Source information:

-- ==== Sys2Proof/Machine/State.lean ====
section
/-! DEFINITION. Everything the spec gives the machine, as plain data, and the machine right after reset: the end of a
cold bring-up (R495, R505; log entry 1). Each field's docstring names its rule, its width and its reset value; a table
that does not list a unit holds that unit's reset value. -/

namespace Sys2Proof.Machine

open Sys2Proof

/-- Why the machine stops with a fault. No command of this spec is given no effect at all, so nothing raises it today. -/
inductive Fault where
  /-- Raised by nobody: kept for a command to which a later revision of the spec gives no effect. Safe. -/
  | noEffectGiven
  deriving DecidableEq, Repr

/-- Why a command has no meaning. -/
inductive Refusal where
  /-- The command's arm of `exec` has no meaning yet. Safe: nothing can be proved of its effect. -/
  | notModelled (mnemonic : String)
  deriving DecidableEq, Repr

/-- The status codes of R13. -/
inductive Code where
  | ok | shape | keyMismatch | levelExhausted | noiseExhausted | poisonedInput | translationFault | permission | late
  | eccUncorrectable | queueWouldBlock | divergence | tenantMismatch | aborted | peerLost | badCommand | version
  | lieFail | internal
  deriving DecidableEq, Repr

/-- The error classes of R423. -/
inductive Cls where
  | tenant | corrected | degraded | late | lost | divergence | uncorrected
  deriving DecidableEq, Repr

/-- Power states (R467). -/
inductive Pstate where
  | off | starting | on | stopping
  deriving DecidableEq, Repr

/-- The common header of a page (R462-R470). After bring-up every block is ON (log entry 1). -/
structure Hdr where
  /-- R466 BLK_CTL.EN; 1 bit; reset 1 (every block is ON after bring-up; DESIGN CHOICE log entry 1) -/
  en : Bool := true
  /-- R466 BLK_CTL.HALT; 1 bit; reset 0 -/
  halt : Bool := false
  /-- R467 BLK_STS.PENDING_ENABLE; 1 bit; reset 0 -/
  pendingEnable : Bool := false
  /-- R467 BLK_STS.PSTATE; 2 bits; reset ON (DESIGN CHOICE log entry 1) -/
  pstate : Pstate := .on
  /-- R462 IRQ_STS, R468; 32 bits; reset 0 -/
  irqSts : Word32 := 0
  /-- R462 IRQ_EN; 32 bits; reset 0 -/
  irqEn : Word32 := 0
  /-- R469 ERR_FIRST; 32 bits; reset 0 -/
  errFirst : Word32 := 0
  /-- R469 ERR_CNT; 32 bits; reset 0 -/
  errCnt : Word32 := 0
  /-- R470 CNT_SEL0-3; 32 bits each; reset 0 -/
  cntSel : Tbl Word32 := []
  /-- R470 CNT_VAL0-3; 64 bits each; reset 0 -/
  cntVal : Tbl Word64 := []
  deriving DecidableEq, Repr

/-- One modulus entry of a chain table (R35). -/
structure ModEnt where
  /-- R35 Q; 64 bits; reset 0 -/
  q : Nat := 0
  /-- R35 QNEG; 64 bits; reset 0 -/
  qneg : Nat := 0
  /-- R35 R2; 64 bits; reset 0 -/
  r2 : Nat := 0
  /-- R35 PSI_M; 64 bits; reset 0 -/
  psiM : Nat := 0
  /-- R35 PSIINV_M; 64 bits; reset 0 -/
  psiInvM : Nat := 0
  /-- R35 NINV_M; 64 bits; reset 0 -/
  nInvM : Nat := 0
  /-- R35 DRIP_LIMIT; 64 bits; reset 0 -/
  dripLimit : Nat := 0
  deriving DecidableEq, Repr

/-- The copy of a chain table in the engines' chain constant stores (R36, R37). -/
structure Chain where
  /-- R34 MODE: split; 8 bits; reset 0 -/
  split : Bool := false
  /-- R34 LOGN; 8 bits; reset 0 -/
  logn : Nat := 0
  /-- R34 L; 8 bits; reset 0 -/
  l : Nat := 0
  /-- R34 K; 8 bits; reset 0 -/
  k : Nat := 0
  /-- R33 the 80 modulus entries by chain entry index; 64 bytes each; reset empty -/
  ents : Tbl ModEnt := []
  /-- R157 the conversion block, word INV[a][b] at key 80a + b; 64 bits each; reset empty -/
  inv : Tbl Nat := []
  deriving DecidableEq, Repr

/-- A token (R95). -/
structure Token where
  value  : Word16
  poison : Bool
  deriving DecidableEq, Repr

/-- The state of a key tile (R70). -/
inductive KeyState where
  | empty | filling | full
  deriving DecidableEq, Repr

/-- One tile of an engine (R64, R68, R70, R72). -/
structure Tile where
  /-- R64 CFG; 1 bit; reset 0 -/
  cfg : Bool := false
  /-- R64 BASE; 15 bits; reset 0 -/
  base : Nat := 0
  /-- R64 SPAN; 2 bits; reset 0 -/
  span : Nat := 0
  /-- R64 MEMBER; 1 bit; reset 0 -/
  member : Bool := false
  /-- R64 KEY; 1 bit; reset 0 -/
  key : Bool := false
  /-- R64 ROWS; 7 bits; reset 0 -/
  rows : Nat := 0
  /-- R64 ROWB; 8 bits; reset 0 -/
  rowb : Nat := 0
  /-- R68 in-use flag (TILE_INUSE); 1 bit; reset 0 -/
  inUse : Bool := false
  /-- R70 KEY_STATE; 2 bits; reset EMPTY -/
  kst : KeyState := .empty
  /-- R72 fill tag; 64 bits; reset 0 -/
  tag : Word64 := 0
  /-- R75 the fill whose tag the tile holds: its KFILL word and the argument-slot word of its entry's header; reset none -/
  fill : Option (Nat × Word64) := none
  /-- R62, R63 write generation; a count; reset 0 -/
  gen : Nat := 0
  deriving DecidableEq, Repr

/-- The tag of a reuse latch (R62). Its contents are the tagged pass of the tile row (R63 keeps it so). -/
structure LatchTag where
  tile : Nat
  row  : Nat
  pass : Nat
  gen  : Nat
  deriving DecidableEq, Repr

/-- An issued, unretired instruction (R92). -/
structure WinEnt where
  /-- R92 retirement sequence number -/
  seq : Nat
  /-- R119 the instruction word; 128 bits -/
  word : BitVec 128
  /-- R111 its index in the program -/
  pc : Nat
  /-- R109 its limb fields as indexed at issue -/
  llo : Nat := 0
  lhi : Nat := 0
  /-- R98, R99 value of the token it emits -/
  value : Word16
  /-- R100, R101 poison bit of the token it emits -/
  poison : Bool := false
  /-- R100 its fault, if it faulted -/
  fault : Option Code := none
  /-- R87 the first tile that caused the fault -/
  tile : Option Nat := none
  /-- R420 DETAIL1 of the record of its fault -/
  detail1 : Word64 := 0
  /-- R101 it was skipped -/
  skipped : Bool := false
  /-- R143 it stopped on a poisoned ring token: counted as skipped, no record -/
  silent : Bool := false
  /-- R92 it has completed -/
  done : Bool := false
  /-- R93 tiles (span heads) it reads -/
  reads : List Nat := []
  /-- R93 tiles (span heads) it writes -/
  writes : List Nat := []
  /-- R38 the chain it names -/
  chain : Option Nat := none
  /-- R131 the transfer entry it holds -/
  xfer : Option Nat := none
  /-- R367 output descriptor that a TST with DESC = 1 wrote -/
  result : Option Word64 := none
  /-- R174 the spend mark that it makes at retirement -/
  mark : Option Word64 := none
  /-- R174 a RESC with MOP = 0 refused with LEVEL_EXHAUSTED -/
  rescMark : Bool := false
  /-- R174 the descriptor at SSLOT of a TST with DESC = 1 -/
  sslot : Option Word64 := none
  deriving DecidableEq, Repr

/-- A place that SRC or DST names (R245). -/
inductive Place where
  | tile (t off : Nat)
  | sp (h off : Nat)
  | mem (aslot off : Nat)
  | hsp (i off : Nat)
  | rwin (dev win off : Nat)
  deriving DecidableEq, Repr

/-- What a place or a location resolves to at the start of a transfer (R245, R276): a byte of the tile file, a DPA, a virtual address, or an
offset of a window. -/
inductive Target where
  | tf (b : Nat)
  | dpa (b : Nat)
  | va (b : Nat)
  | rwin (dev win off : Nat)
  deriving DecidableEq, Repr

/-- A fused instruction that consumes a key ring (R143): what it has read so far. -/
structure RingOp where
  /-- R143 its retirement sequence number -/
  seq : Nat
  /-- R119 its word; 128 bits -/
  word : BitVec 128
  /-- R164 the source polynomials, one list of residues per limb or record row -/
  src : List (List Nat)
  /-- R165, R185 fills it consumes in all -/
  total : Nat
  /-- R187 the rotation of a BROT -/
  rot : Nat
  /-- R31 a source element or a fill element is at or above its modulus: the results are free -/
  bad : Bool
  /-- R143 fills read so far, oldest first: the rows of each as lists of residues -/
  fills : List (List (List Nat))
  /-- R146 the working buffer as resolved at the start, with MOP = 1 -/
  wbuf : Option Target
  deriving DecidableEq, Repr

/-- Engine states (R86). -/
inductive EngState where
  | idle | running | stopped | halted | saving | saved | restoring
  deriving DecidableEq, Repr

/-- A polynomial engine (R57-R118). -/
structure Engine where
  /-- R64-R72 tiles T0-T31; reset unconfigured -/
  tiles : Tbl Tile := []
  /-- R64 tile file, 2 MiB of bytes, unlisted bytes zero; reset zero (R69) -/
  tf : List Host.Cell := []
  /-- R62 tag of reuse latch 0; reset invalid -/
  latch0 : Option LatchTag := none
  /-- R62 tag of reuse latch 1; reset invalid -/
  latch1 : Option LatchTag := none
  /-- R86 STATE; 3 bits; reset IDLE -/
  st : EngState := .idle
  /-- R86 LAST_CODE; 8 bits; reset 0x00 -/
  lastCode : Byte := 0
  /-- R85 PROG_BASE; 64 bits; reset 0 (DESIGN CHOICE log entry 4) -/
  progBase : Word64 := 0
  /-- R85 ARG_BASE; 64 bits; reset 0 (DESIGN CHOICE log entry 4) -/
  argBase : Word64 := 0
  /-- R85 TENANT; 10 bits; reset 0 (DESIGN CHOICE log entry 4) -/
  tenant : Nat := 0
  /-- R85 STOP_CNT; 64 bits; reset 0 (DESIGN CHOICE log entry 4) -/
  stopCnt : Nat := 0
  /-- R92 RETIRED; 64 bits; reset 0 (DESIGN CHOICE log entry 4) -/
  retired : Nat := 0
  /-- R85 PC; 32 bits; reset 0 (DESIGN CHOICE log entry 4) -/
  pc : Nat := 0
  /-- R87 FAULT_INFO; 64 bits; reset 0 -/
  faultInfo : Word64 := 0
  /-- R229 RND_SEED as written; 64 bits; reset 0 -/
  rndSeed : Word64 := 0
  /-- R229 RND_SEED as latched at START or RESTORE; 64 bits; reset 0 -/
  rndLatched : Word64 := 0
  /-- R85 SAVE_BASE; 64 bits; reset 0 (DESIGN CHOICE log entry 4) -/
  saveBase : Word64 := 0
  /-- R89 DBG_SEL; 32 bits; reset 0 (DESIGN CHOICE log entry 4) -/
  dbgSel : Word32 := 0
  /-- R107 CT0-CT7; 32 bits each; reset 0 (DESIGN CHOICE log entry 4) -/
  ct : Tbl Word32 := []
  /-- R107 CP0-CP3; 32 bits each; reset 0 (DESIGN CHOICE log entry 4) -/
  cp : Tbl Word32 := []
  /-- R96 token queues Q0-Q15, head first, 16 tokens each; reset empty (R116) -/
  queues : Tbl (List Token) := []
  /-- R111 program store, 4,096 instructions of 128 bits; reset empty -/
  prog : List (BitVec 128) := []
  /-- R92 window of up to 32 issued, unretired instructions, oldest first; reset empty -/
  window : List WinEnt := []
  /-- R92 sequence number of the most recently issued instruction; reset 0 -/
  issued : Nat := 0
  /-- R143 the ring consumer in progress; reset none -/
  ringOp : Option RingOp := none
  /-- R113 code of the program's first fault in retirement order; reset none -/
  firstFault : Option Code := none
  /-- R113 an instruction of the program was skipped; reset no -/
  anySkip : Bool := false
  /-- R113, R367 the program has ended with this status; reset none -/
  ended : Option Code := none
  /-- R367 descriptor of the last TST with DESC = 1 retired; 64 bits; reset 0 -/
  result : Word64 := 0
  /-- R174 refused RESCs with MOP = 0 that wait for their TST; reset 0 -/
  rescPending : Nat := 0
  /-- R372 journal slot of the command that the engine runs; reset none -/
  slot : Option Nat := none
  /-- R362 launch engine index of this engine in its run; reset 0 -/
  launch : Nat := 0
  /-- R410 the engine is held in reset or tests itself (R411, R412); reset no -/
  inReset : Bool := false
  /-- R412 instructions retired since the engine returned from its self-test; none: it never failed a check -/
  sinceTest : Option Nat := none
  /-- R413 ERR_CNT at the last CORRECTED record of R413; 32 bits; reset 0 -/
  corrBase : Nat := 0
  /-- R75 refills still to complete in a restore: tile heads and fill tags; reset empty -/
  refills : List (Nat × Word64) := []
  /-- R117 STOP_CNT was written at or below RETIRED while RUNNING: STOPPED when the window is empty; reset no -/
  stopNow : Bool := false
  /-- R82, R80 writes of TILE_CFG that wait for the references to their tiles to end: tile and value; reset none -/
  cfgW : List (Nat × Nat) := []
  deriving DecidableEq, Repr

/-- One loop level (R246). -/
structure Lvl where
  count : Nat := 1
  ss : Int := 0
  ds : Int := 0
  deriving DecidableEq, Repr

/-- Stream slot states (R266). -/
inductive SlotState where
  | unused | armed | running | parked | halted | draining | done
  deriving DecidableEq, Repr

/-- A position in a MOVE's loop nest (R248, R266): iterations and element. -/
structure Pos where
  i0 : Nat := 0
  i1 : Nat := 0
  i2 : Nat := 0
  i3 : Nat := 0
  o  : Nat := 0
  deriving DecidableEq, Repr

/-- A token that a slot is about to emit (R251): into queue `q` of engine `eng` of this device, or with a remote
transfer. -/
structure Emission where
  eng : Nat
  q   : Nat
  tok : Token
  deriving DecidableEq, Repr

/-- A fill that the Drip has assembled and not yet delivered (R214). -/
structure AsmFill where
  /-- R208 argument-slot word of its entry's header -/
  loc : Word64
  /-- R72, R209 its tag; 64 bits -/
  tag : Word64
  /-- R207, R184 its elements, in tile order -/
  vals : List Nat := []
  /-- R212 the fill has failed with this code; reset none -/
  bad : Option Code := none
  /-- R211 its entry's header has failed: the operation ends here -/
  stop : Bool := false
  deriving DecidableEq, Repr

Problem details: Show all lines in the preceding material that have "divergence" in them.

Expected output:
  | eccUncorrectable | queueWouldBlock | divergence | tenantMismatch | aborted | peerLost | badCommand | version
  | tenant | corrected | degraded | late | lost | divergence | uncorrected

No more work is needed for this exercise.